Problem description → Your answer must consist of exactly the lines below, starting with the line with "0 1, .anaChange" and going on through the line with "3, .requestBufferWrite 65536", and nothing else.

Collected data →
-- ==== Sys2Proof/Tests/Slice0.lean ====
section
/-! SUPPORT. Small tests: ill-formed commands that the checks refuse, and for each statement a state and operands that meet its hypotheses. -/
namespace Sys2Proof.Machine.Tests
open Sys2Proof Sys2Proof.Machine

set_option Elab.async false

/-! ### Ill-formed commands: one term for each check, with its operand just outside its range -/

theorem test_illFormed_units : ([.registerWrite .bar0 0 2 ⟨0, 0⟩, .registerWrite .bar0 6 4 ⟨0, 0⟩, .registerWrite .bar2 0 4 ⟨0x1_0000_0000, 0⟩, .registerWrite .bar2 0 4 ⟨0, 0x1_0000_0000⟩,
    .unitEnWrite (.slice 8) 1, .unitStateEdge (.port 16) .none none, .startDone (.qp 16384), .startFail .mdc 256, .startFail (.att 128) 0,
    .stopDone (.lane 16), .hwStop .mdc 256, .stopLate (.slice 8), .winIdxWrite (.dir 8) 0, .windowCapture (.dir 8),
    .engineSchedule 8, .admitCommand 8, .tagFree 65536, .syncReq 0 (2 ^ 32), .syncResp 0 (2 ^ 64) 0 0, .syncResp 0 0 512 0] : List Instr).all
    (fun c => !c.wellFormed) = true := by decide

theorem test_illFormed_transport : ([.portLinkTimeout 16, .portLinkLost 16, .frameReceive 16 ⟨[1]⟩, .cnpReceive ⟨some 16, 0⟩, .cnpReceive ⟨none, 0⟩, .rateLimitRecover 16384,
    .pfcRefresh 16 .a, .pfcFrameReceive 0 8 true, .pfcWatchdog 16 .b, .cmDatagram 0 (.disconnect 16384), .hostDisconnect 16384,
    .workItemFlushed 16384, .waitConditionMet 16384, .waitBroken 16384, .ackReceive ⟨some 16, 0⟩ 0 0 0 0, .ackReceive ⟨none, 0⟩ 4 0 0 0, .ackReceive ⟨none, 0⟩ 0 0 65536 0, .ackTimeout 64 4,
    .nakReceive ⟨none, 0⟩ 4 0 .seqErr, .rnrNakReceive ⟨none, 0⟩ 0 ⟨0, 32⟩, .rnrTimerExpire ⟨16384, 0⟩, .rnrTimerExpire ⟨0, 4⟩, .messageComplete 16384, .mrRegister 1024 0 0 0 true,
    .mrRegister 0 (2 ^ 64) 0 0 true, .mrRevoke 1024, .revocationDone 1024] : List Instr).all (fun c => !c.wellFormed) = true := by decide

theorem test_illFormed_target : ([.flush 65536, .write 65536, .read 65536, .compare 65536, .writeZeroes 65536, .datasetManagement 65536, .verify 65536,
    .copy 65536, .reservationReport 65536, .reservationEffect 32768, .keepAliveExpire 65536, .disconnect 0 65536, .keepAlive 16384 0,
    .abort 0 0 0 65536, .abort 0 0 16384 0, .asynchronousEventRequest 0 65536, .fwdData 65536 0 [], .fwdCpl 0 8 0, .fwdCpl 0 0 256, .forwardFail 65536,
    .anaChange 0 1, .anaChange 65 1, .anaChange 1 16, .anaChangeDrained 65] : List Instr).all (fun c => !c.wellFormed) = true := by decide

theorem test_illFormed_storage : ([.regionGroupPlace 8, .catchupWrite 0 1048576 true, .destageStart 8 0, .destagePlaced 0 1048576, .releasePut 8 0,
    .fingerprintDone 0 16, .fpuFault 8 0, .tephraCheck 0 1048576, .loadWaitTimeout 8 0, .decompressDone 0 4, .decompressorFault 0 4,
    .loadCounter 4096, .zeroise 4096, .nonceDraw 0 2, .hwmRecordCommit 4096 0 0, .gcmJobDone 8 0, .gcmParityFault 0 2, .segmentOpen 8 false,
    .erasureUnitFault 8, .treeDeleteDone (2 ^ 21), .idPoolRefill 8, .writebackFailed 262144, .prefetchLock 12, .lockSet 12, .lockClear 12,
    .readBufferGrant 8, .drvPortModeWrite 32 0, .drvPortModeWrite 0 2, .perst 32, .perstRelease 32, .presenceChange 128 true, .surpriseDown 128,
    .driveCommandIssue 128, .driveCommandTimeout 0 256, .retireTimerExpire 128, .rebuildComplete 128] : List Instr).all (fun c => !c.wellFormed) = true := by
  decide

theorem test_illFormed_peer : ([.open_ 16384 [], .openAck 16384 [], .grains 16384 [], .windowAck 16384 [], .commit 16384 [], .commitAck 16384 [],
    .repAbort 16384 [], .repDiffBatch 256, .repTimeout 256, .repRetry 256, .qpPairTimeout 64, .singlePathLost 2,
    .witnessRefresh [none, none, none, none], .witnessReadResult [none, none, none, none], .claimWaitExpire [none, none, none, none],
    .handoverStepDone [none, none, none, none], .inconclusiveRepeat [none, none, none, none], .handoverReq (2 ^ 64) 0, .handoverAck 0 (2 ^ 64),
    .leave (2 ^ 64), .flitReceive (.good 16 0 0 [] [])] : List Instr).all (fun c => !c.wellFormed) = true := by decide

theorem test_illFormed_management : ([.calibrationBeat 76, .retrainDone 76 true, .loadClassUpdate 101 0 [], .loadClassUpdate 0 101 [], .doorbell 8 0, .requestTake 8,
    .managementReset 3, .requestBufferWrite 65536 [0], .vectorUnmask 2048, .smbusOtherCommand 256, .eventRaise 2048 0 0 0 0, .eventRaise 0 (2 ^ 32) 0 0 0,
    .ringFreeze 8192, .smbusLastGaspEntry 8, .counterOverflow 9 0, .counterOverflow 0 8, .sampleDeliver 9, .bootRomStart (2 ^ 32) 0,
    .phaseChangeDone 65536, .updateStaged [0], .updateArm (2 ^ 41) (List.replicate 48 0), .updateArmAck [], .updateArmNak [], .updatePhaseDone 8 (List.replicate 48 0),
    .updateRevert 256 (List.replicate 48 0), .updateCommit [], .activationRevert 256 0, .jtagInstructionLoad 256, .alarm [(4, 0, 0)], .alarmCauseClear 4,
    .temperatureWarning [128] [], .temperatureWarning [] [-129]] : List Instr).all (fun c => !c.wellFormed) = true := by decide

Output below →
    .anaChange 0 1, .anaChange 65 1, .anaChange 1 16, .anaChangeDrained 65] : List Instr).all (fun c => !c.wellFormed) = true := by decide

theorem test_illFormed_storage : ([.regionGroupPlace 8, .catchupWrite 0 1048576 true, .destageStart 8 0, .destagePlaced 0 1048576, .releasePut 8 0,
    .fingerprintDone 0 16, .fpuFault 8 0, .tephraCheck 0 1048576, .loadWaitTimeout 8 0, .decompressDone 0 4, .decompressorFault 0 4,
    .loadCounter 4096, .zeroise 4096, .nonceDraw 0 2, .hwmRecordCommit 4096 0 0, .gcmJobDone 8 0, .gcmParityFault 0 2, .segmentOpen 8 false,
    .erasureUnitFault 8, .treeDeleteDone (2 ^ 21), .idPoolRefill 8, .writebackFailed 262144, .prefetchLock 12, .lockSet 12, .lockClear 12,
    .readBufferGrant 8, .drvPortModeWrite 32 0, .drvPortModeWrite 0 2, .perst 32, .perstRelease 32, .presenceChange 128 true, .surpriseDown 128,
    .driveCommandIssue 128, .driveCommandTimeout 0 256, .retireTimerExpire 128, .rebuildComplete 128] : List Instr).all (fun c => !c.wellFormed) = true := by
  decide

theorem test_illFormed_peer : ([.open_ 16384 [], .openAck 16384 [], .grains 16384 [], .windowAck 16384 [], .commit 16384 [], .commitAck 16384 [],
    .repAbort 16384 [], .repDiffBatch 256, .repTimeout 256, .repRetry 256, .qpPairTimeout 64, .singlePathLost 2,
    .witnessRefresh [none, none, none, none], .witnessReadResult [none, none, none, none], .claimWaitExpire [none, none, none, none],
    .handoverStepDone [none, none, none, none], .inconclusiveRepeat [none, none, none, none], .handoverReq (2 ^ 64) 0, .handoverAck 0 (2 ^ 64),
    .leave (2 ^ 64), .flitReceive (.good 16 0 0 [] [])] : List Instr).all (fun c => !c.wellFormed) = true := by decide

theorem test_illFormed_management : ([.calibrationBeat 76, .retrainDone 76 true, .loadClassUpdate 101 0 [], .loadClassUpdate 0 101 [], .doorbell 8 0, .requestTake 8,
    .managementReset 3, .requestBufferWrite 65536 [0], .vectorUnmask 2048, .smbusOtherCommand 256, .eventRaise 2048 0 0 0 0, .eventRaise 0 (2 ^ 32) 0 0 0,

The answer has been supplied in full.